(Collected data entries)
# # # #

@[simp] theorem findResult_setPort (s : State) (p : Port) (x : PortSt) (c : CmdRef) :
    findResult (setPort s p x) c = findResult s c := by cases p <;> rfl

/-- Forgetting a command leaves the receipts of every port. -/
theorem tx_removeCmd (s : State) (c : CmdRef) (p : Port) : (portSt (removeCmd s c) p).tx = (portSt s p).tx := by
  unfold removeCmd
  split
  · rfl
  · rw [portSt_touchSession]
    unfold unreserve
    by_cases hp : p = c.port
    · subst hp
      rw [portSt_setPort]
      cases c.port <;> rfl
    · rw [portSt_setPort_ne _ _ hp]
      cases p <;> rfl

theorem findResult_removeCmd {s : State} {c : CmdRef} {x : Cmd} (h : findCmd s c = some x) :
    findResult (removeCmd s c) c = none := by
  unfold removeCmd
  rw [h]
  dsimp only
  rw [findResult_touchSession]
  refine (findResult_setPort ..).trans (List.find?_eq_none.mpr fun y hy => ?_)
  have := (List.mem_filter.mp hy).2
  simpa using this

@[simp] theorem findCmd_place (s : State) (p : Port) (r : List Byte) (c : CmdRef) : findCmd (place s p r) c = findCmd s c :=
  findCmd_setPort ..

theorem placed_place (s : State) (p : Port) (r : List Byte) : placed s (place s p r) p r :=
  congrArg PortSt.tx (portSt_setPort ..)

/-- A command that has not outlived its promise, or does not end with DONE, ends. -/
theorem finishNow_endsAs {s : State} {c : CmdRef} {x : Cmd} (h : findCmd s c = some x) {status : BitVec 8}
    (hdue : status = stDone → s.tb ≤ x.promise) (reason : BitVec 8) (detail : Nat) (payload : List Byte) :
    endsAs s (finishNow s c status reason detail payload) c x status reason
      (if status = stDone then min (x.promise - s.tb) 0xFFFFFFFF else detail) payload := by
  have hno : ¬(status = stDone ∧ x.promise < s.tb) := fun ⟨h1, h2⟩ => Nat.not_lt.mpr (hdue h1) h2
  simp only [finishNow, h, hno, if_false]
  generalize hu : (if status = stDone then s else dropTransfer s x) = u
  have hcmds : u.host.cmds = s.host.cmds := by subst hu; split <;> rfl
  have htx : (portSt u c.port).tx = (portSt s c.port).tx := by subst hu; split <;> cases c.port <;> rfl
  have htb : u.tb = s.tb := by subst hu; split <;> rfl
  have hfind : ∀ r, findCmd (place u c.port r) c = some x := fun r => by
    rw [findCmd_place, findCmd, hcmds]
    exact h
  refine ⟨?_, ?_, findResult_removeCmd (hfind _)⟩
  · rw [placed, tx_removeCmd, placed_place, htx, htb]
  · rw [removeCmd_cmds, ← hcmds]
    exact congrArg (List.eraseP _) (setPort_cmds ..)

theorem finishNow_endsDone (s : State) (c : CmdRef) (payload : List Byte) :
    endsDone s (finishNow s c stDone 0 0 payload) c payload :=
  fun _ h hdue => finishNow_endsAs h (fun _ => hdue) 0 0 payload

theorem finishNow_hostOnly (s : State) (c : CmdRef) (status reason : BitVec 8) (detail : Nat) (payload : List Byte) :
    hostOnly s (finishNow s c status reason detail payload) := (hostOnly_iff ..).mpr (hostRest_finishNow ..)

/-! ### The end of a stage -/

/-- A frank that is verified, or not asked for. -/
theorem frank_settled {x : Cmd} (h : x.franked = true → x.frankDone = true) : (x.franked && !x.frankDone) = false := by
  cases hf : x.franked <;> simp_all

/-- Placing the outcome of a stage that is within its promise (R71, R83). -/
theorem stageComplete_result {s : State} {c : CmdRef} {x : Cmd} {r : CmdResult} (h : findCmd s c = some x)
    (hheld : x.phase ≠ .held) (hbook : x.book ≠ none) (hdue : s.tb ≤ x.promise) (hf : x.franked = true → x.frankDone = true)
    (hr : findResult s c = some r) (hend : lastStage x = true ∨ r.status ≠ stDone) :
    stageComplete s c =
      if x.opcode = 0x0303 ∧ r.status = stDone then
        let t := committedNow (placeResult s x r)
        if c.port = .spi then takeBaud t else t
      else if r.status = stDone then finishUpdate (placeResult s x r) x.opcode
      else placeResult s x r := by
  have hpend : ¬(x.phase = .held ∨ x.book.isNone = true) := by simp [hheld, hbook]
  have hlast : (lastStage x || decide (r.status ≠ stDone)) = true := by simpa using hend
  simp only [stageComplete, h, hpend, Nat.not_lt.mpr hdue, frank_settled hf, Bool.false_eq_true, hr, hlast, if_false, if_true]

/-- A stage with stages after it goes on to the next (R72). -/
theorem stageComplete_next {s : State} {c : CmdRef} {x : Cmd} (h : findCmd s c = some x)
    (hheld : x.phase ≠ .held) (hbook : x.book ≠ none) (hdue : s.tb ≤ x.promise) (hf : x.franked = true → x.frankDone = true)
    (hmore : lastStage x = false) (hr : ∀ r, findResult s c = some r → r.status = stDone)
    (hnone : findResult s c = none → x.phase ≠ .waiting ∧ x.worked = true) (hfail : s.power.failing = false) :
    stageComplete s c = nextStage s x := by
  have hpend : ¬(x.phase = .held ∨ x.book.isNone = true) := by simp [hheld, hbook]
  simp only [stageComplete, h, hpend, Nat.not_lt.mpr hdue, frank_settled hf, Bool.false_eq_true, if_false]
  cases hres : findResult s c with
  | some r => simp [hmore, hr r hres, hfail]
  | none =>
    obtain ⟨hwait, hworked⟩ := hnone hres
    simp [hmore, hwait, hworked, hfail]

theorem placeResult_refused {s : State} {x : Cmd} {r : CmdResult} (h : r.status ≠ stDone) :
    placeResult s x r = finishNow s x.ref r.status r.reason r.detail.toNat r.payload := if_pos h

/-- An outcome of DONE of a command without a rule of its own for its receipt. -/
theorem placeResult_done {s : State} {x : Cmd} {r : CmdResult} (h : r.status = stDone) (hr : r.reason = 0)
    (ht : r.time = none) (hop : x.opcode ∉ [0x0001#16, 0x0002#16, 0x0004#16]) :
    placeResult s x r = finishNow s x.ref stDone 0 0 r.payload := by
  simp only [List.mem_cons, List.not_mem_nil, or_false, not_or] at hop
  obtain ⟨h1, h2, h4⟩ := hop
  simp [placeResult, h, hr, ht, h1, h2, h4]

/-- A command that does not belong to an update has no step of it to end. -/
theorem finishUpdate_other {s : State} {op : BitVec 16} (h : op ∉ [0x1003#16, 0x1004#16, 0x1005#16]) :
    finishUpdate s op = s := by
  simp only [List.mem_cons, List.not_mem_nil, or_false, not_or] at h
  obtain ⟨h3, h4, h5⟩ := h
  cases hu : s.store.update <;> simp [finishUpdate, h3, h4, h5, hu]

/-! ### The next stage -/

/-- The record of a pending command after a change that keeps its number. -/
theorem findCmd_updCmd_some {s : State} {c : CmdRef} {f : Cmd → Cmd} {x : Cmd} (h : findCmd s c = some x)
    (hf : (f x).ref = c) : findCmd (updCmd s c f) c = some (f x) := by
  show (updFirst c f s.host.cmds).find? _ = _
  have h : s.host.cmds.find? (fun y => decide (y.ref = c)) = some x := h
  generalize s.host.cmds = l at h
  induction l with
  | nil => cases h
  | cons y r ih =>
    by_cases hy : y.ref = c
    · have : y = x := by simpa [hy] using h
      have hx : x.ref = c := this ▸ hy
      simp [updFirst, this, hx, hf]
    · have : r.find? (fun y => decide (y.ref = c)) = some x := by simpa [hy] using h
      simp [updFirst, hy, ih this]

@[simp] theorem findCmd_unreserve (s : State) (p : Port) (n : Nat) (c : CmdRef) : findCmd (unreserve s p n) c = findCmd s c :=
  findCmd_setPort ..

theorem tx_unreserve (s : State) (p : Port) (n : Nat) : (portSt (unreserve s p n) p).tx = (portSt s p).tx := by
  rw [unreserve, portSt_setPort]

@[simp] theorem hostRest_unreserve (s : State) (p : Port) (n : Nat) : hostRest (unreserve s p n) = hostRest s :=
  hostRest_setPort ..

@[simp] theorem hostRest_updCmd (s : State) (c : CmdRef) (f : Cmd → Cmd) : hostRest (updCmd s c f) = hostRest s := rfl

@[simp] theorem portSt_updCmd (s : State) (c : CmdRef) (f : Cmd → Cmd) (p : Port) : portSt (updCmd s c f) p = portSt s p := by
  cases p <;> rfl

# # # #

#### Assigned task
Sift the data above for lines with "hwait", then copy each one.

#### Task solution
    obtain ⟨hwait, hworked⟩ := hnone hres
    simp [hmore, hwait, hworked, hfail]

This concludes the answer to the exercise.